Vote on gays splitting Lutherans

Churches leaving over synod’s stance on ordination

Wayne M. Anderson Correspondent

A controversial decision last summer by the largest Lutheran church group in America to ordain gays and lesbians is causing churches to exit the organization nationwide, including some in Washington state.

On Aug. 21, the Evangelical Lutheran Church in America voted at its national convention in Minneapolis to ordain gay ministers who are in a “committed relationship.”

Since then, traditional-minded Lutheran organizations say they’ve grown rapidly.

“I wouldn’t even begin to tell you how many thousands (of calls) I’ve gotten,” said Paull Spring, chairman of Lutheran CORE, a national coalition of Lutheran churches whose goal is to “preserve within the Lutheran churches in North America the authority of the Word of God according to the Lutheran confessions,” according to its website.

William Sullivan, service coordinator at Lutheran Congregations in Mission for Christ, an association of congregations that, like Lutheran CORE, believes the ELCA has been moving away from accepting the Bible as its final source of authority in decision-making, said his group has doubled in size in the U.S. since the ELCA vote last summer.

To formally leave the ELCA, a church body must conduct two votes at least 90 days apart, with both votes attaining a two-thirds supermajority.

The ELCA disputes the effect of the gay-ordination vote, saying the number of departures is small. “Only 2 percent of the church’s 10,000 plus congregations have voted to leave,” said John Brooks, director of the ELCA News Service. “And one-third of those votes failed.”

But parishioners at Christ Lutheran Church in Odessa, Wash., took the step, exiting the ELCA last month.

“For people here it was a matter of biblical authority and interpretation of the Bible as God’s word,” said the Rev.

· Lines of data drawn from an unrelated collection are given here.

/-- The directory entries that some listed byte of the image touches, and the all-zero entry that every other one is. -/
def Img.tdirs (m : Img) : List TDir :=
  ⟨0, 0, 0, 0⟩ :: (m.blob.cells.filter (fun c => decide (m.dirOff 2 ≤ c.1 ∧ c.1 < m.dirOff 2 + m.dirLen 2))).map
    (fun c => m.tdirAt ((c.1 - m.dirOff 2) / 24))

/-- Check 6, LAYOUT. `seg` is the bytes of a stack segment that handles may name. STACK_BYTES and SCRATCH_BYTES that are no
multiples are refused here: the reason is not stated (assumption 47). -/
def Img.layoutOk (m : Img) (seg : Nat) : Bool :=
  let lim := if m.layers = 2 then min seg 0x280000 else seg
  m.tdirs.all (fun e => decide (e.stackBytes ≤ seg) && e.stackBytes % 64 = 0 && decide (e.scratchBytes ≤ 0x10000) &&
    e.scratchBytes % 8 = 0) &&
  (List.range m.roles).all (fun r =>
    let ro := m.role r
    decide (ro.progLen ≤ 8192) && (List.range 64).all (fun n =>
      let w := m.handle0 ro n
      if bitOf w 63 then bits w 52 4 = 0 &&
        decide (bits w 0 23 + bits w 23 23 ≤ (if bitOf w 62 then lim else 0x10000)) else true))

/-- The colours of two sections that can follow each other differ (R166). -/
def Img.coloursOk (m : Img) : Bool :=
  (List.range m.sections).all (fun s =>
    let e := m.sect s
    decide (1 ≤ e.colour ∧ e.colour ≤ 15) &&
      (if e.last then (List.range m.entries).all (fun n => e.colour ≠ (m.sect (m.entrySec n)).colour)
       else decide (s + 1 < m.sections) && e.colour ≠ (m.sect (s + 1)).colour))

/-- Check 7, SECTIONS. -/
def Img.sectionsOk (m : Img) : Bool :=
  m.coloursOk && (m.sect (m.sections - 1)).last &&
    (List.range m.sections).all (fun s =>
      let e := m.sect s
      decide (1 ≤ e.lenBase ∧ e.lenBase ≤ e.lenMax ∧ e.gap < e.lenBase) &&
        (e.preload = 0xFF || decide (e.preload < m.entries))) &&
    (List.range m.entries).all (fun e => decide (m.entrySec e < m.sections))

/-- Check 8, FIFO (R149, R150, R172). -/
def Img.fifoOk (m : Img) : Bool :=
  (List.range m.sections).all (fun s => decide (m.fifoPeak s ≤ 16 ∧ m.holdPeak s ≤ 8))

/-- Roles that are reachable in one edge from a role of the list (R217). -/
def Img.flowNext (m : Img) (rs : List Nat) : List Nat :=
  (List.range m.roles).filter (fun b => rs.any (fun a => m.flow a 0 &&& m.flow b 1 ≠ 0))

/-- Check 9, FLOWS (R217). The graph is acyclic exactly when a walk of as many edges as there are roles dies out. -/
def Img.flowsOk (m : Img) : Bool :=
  let rs := List.range m.roles
  let o := m.dirOff 4
  m.dirLen 4 = 16 + 384 * m.roles && m.u o 2 = m.roles && m.u (o + 8) 4 = 384 &&
    rs.all (fun r => (List.range 3).all (fun k => !bitOf (m.flow r k) 0x3FF)) &&
    rs.all (fun r => m.flow r 0 &&& m.flow r 1 = 0) &&
    rs.all (fun r => (m.flow r 2 &&& (m.flow r 0 ||| m.flow r 1)) = m.flow r 2) &&
    rs.all (fun a => rs.all (fun b =>
      (m.flow a 0 ||| m.flow a 1) &&& (m.flow b 0 ||| m.flow b 1) &&& (m.flow a 2 ^^^ m.flow b 2) = 0)) &&
    rs.all (fun r => (List.range 1024).all (fun t =>
      !bitOf (m.flow r 0 ||| m.flow r 1) t || bitOf (m.u ((m.role r).tags + 4 * t) 4) 31)) &&
    ((List.range m.roles).foldl (fun l _ => m.flowNext l) rs).isEmpty

/-- Check 10, STACK. -/
def Img.stackOk (m : Img) : Bool :=
  (List.range m.sections).all (fun s => (List.range 48).all (fun f => decide (m.budget s f ≤ 67108864)))

/-- `last(s, L)` of R190. -/
def Img.lastWin (m : Img) (s l : Nat) : Nat := m.phase s + (l - 320 - m.phase s) / m.period s * m.period s

/-- `tail(s)`: the greatest distance from the last window to the section's end, over every length it may have. Over one
period of lengths the distance rises by one from 320 to PERIOD + 319. -/
def Img.tailGap (m : Img) (s : Nat) : Nat :=
  let lo := max (m.sect s).lenBase (m.phase s + 320)
  let hi := (m.sect s).lenMax
  let top := m.phase s + 320 + (hi - m.phase s - 320) / m.period s * m.period s
  let atHi := hi - m.lastWin s hi
  if lo < top then max atHi (m.period s + 319) else atHi

def Img.bare (m : Img) (s : Nat) : Bool := m.period s = 0 || decide ((m.sect s).lenBase < m.phase s + 320)
def Img.bareLen (m : Img) (s : Nat) : Nat :=
  if m.period s = 0 then (m.sect s).lenMax else min (m.sect s).lenMax (m.phase s + 319)
def Img.succSec (m : Img) (s : Nat) : Option Nat :=
  if !(m.sect s).last then some (s + 1)
  else if (m.sect s).preload = 0xFF then none else some (m.entrySec (m.sect s).preload)

/-- `walk(t, gap)` of R190: true where it returns without a refusal. Each pass adds at least one acycle to the gap. -/
def Img.walk (m : Img) : Nat → Option Nat → Nat → Bool
  | 0, _, _ => false
  | n + 1, t, gap =>
    if 32768 < gap then false
    else
      match t with
      | none => true
      | some s =>
        if 0 < m.period s ∧ 32768 < gap + m.phase s then false
        else if !m.bare s then true
        else m.walk n (m.succSec s) (gap + m.bareLen s)

/-- Check 11, REFRESH (R187, R190). -/
def Img.refreshOk (m : Img) : Bool :=
  (List.range m.sections).all (fun s =>
    m.period s = 0 || (decide (1024 ≤ m.period s ∧ m.period s ≤ 32768 ∧ m.phase s + 320 ≤ (m.sect s).lenMax) &&
      m.walk 32770 (m.succSec s) (m.tailGap s))) &&
  (List.range m.entries).all (fun e => m.walk 32770 (some (m.entrySec e)) 4096)

/-- Whether the image fits at D = d2 / 2 under the field and module power limits in watts (R176). -/
def Img.fitsAt (m : Img) (fieldLimit moduleLimit d2 : Nat) : Bool :=
  let ports := ((List.range 6).filter (fun p => decide (0 < m.portWidth p))).length
  (List.range m.sections).all (fun s =>
    let w := fun (f : Nat) => m.pStat s f * d2 + 8 * m.pDyn s f
    (List.range 48).all (fun f => decide (w f ≤ fieldLimit * d2)) &&
      decide (1000 * (((List.range 48).map w).foldl (· + ·) 0 + (100 + 67 * ports) * d2) ≤ 922 * moduleLimit * d2))

/-- DFLOOR: twice the smallest D at which the image fits, from the profile's smallest up to 16 (R176). -/
def Img.dfloor (m : Img) (fieldLimit moduleLimit pmin2 : Nat) : Option Nat :=
  (List.range 33).find? (fun d2 => decide (8 ≤ d2 ∧ pmin2 ≤ d2) && m.fitsAt fieldLimit moduleLimit d2)

/-- The bytes that a capture of one tile holds for a role's handles: an APP handle is captured through its WMARK alone (R64,
R307). -/
def Img.ckpBytes (m : Img) (r : Role) : Nat :=
  ((List.range 64).map (fun n =>
    let w := m.handle0 r n
    if bitOf w 63 && bitOf w 59 && !bitOf w 58 then bits w 23 23 else 0)).foldl (· + ·) 2048

/-- The directory indices that some listed byte touches. -/
def Img.tdirIxs (m : Img) : List Nat :=
  ((m.blob.cells.filter (fun c => decide (m.dirOff 2 ≤ c.1 ∧ c.1 < m.dirOff 2 + m.dirLen 2))).map
    (fun c => (c.1 - m.dirOff 2) / 24)).eraseDups

/-- The data bytes that a capture of the tiles with directory indices `[i, i + n)` holds (R307): the listed entries' roles,
and role 0 for every other one. -/
def Img.capBytes (m : Img) (i n : Nat) : Nat :=
  let ix := m.tdirIxs.filter (fun k => decide (i ≤ k ∧ k < i + n))
  (ix.map (fun k => m.ckpBytes (m.role (m.tdirAt k).role))).foldl (· + ·) 0 + (n - ix.length) * m.ckpBytes (m.role 0)

/-- The capture gap CAP of an image (R308). -/
def Img.capGap (m : Img) : Nat :=
  let used := ((List.range 48).filter m.uses).length
  let b := ((List.range used).map (fun r => m.capBytes (16384 * r) 16384)).foldl max 0
  (((b + 32767) / 32768 + 3072 + 1023) / 1024) * 1024

/-- Check 13, ROPE (R273, R295). `slot` is the bytes of a checkpoint slot. -/
def Img.ropeOk (m : Img) (slot : Nat) : Bool :=
  let d := m.rope
  let inRing := fun (c : Nat) => decide (c % 32 < d.nx ∧ c / 32 % 32 < d.ny ∧ c / 1024 < d.nz)
  let used := ((List.range 48).filter m.uses).length
  (!m.hasRope ||
    (m.dirLen 8 = 64 + 32 * d.cairns &&
      decide (1 ≤ d.nx ∧ d.nx ≤ 32 ∧ 1 ≤ d.ny ∧ d.ny ≤ 32 ∧ 1 ≤ d.nz ∧ d.nz ≤ 32) &&
      decide (16 ≤ d.epochLog2 ∧ d.epochLog2 ≤ 24 ∧ 8 ≤ d.dmin2 ∧ d.dmin2 ≤ 32) &&
      decide (64 ≤ d.landBase ∧ d.landBase ≤ 4096 ∧ 256 ≤ d.landWin ∧ d.landWin ≤ 8192 ∧ d.cairns ≤ 256) &&
      inRing d.coord && inRing d.anchor &&
      (d.nx ≠ 1 || (m.portWidth 0 = 0 && m.portWidth 1 = 0)) &&
      (d.ny ≠ 1 || (m.portWidth 2 = 0 && m.portWidth 3 = 0)) &&
      (d.nz ≠ 1 || (m.portWidth 4 = 0 && m.portWidth 5 = 0)) &&
      (List.range d.cairns).all (fun n =>
        let c := m.cairn n
        decide (c.section_ < m.sections ∧ c.port < 6 ∧ c.kind ≤ 2 ∧ c.i0 ≤ c.i1 ∧ c.i1 ≤ 127 ∧ 1 ≤ c.span) &&
          decide (c.start + c.span ≤ (m.sect c.section_).lenBase) && decide (m.portWidth c.port ≠ 0) &&
          decide (c.role < 8) && (!bitOf c.role 0 || decide (c.kind ≤ 1)) && decide (1 ≤ c.r ∧ c.r ≤ 2 ^ 61 - 2) &&
          (c.kind ≠ 2 || bitOf c.role 1 || bitOf c.role 2) &&
          (!bitOf c.role 1 || decide (1 ≤ c.mult ∧ c.mult ≤ d.nx * d.ny * d.nz)) &&
          (c.kind = 1 || (List.range n).all (fun k =>
            let e := m.cairn k
            e.kind = 1 || decide (e.section_ ≠ c.section_) || e.port ≠ c.port || decide (e.i1 < c.i0 ∨ c.i1 < e.i0) ||
              decide (e.start + e.span ≤ c.start ∨ c.start + c.span ≤ e.start)))))) &&
    decide (m.capBytes 0 (16384 * used) + 4096 ≤ slot)

end Sys2Proof.Machine
end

Tim Hauge.

“This is a conservative town culturally as well as theologically,” Hauge said. The growing liberalism in the ELCA is ultimately “a deal breaker,” he said.

Emmanuel Lutheran Church in Walla Walla overwhelmingly voted to leave the ELCA in November.

“The decision to go against the teaching of the Bible regarding homosexual behavior was the final straw,” said the Rev. Mark Koonz.

Lutheran Church of the Redeemer’s congregation in Chimacum, Wash., south of Port Townsend, will take its second vote to leave the ELCA today, and it’s expected to pass, said the Rev. Don Pieper.

But critics of the departing Lutherans say they are not following Jesus’ example of being tolerant toward different kinds of Christians.

“I think there’s an underlying authority of Scripture, to me, that says God is gracious and is embracing and loving and accepting of people,” said the Rev. Alex Schmidt, of Faith Lutheran Church in Leavenworth, Wash.

He said Christians often use “Scripture as a big hammer to promote their point of view.”

The Rev. Erik Samuelson, of Bethlehem Lutheran Church in Spokane, said he was a convention delegate last summer and voted in favor of the ELCA statement on human sexuality because it was intended to promote a range of issues.

“What it’s done for us is to validate a whole range of understandings of sexuality that exists in our congregation,” Samuelson said.

“This is not going to be a church-dividing issue for us,” he said. “Our unity comes more from our relationship with Christ than it does from all agreeing on any controversial issue.”

The Rev. Chris Berry, of Campus Ministry at Western Washington University in Bellingham, said in his experience, “gay and lesbian inclusion is not an issue for a majority of our college students. They wish we would just move on.”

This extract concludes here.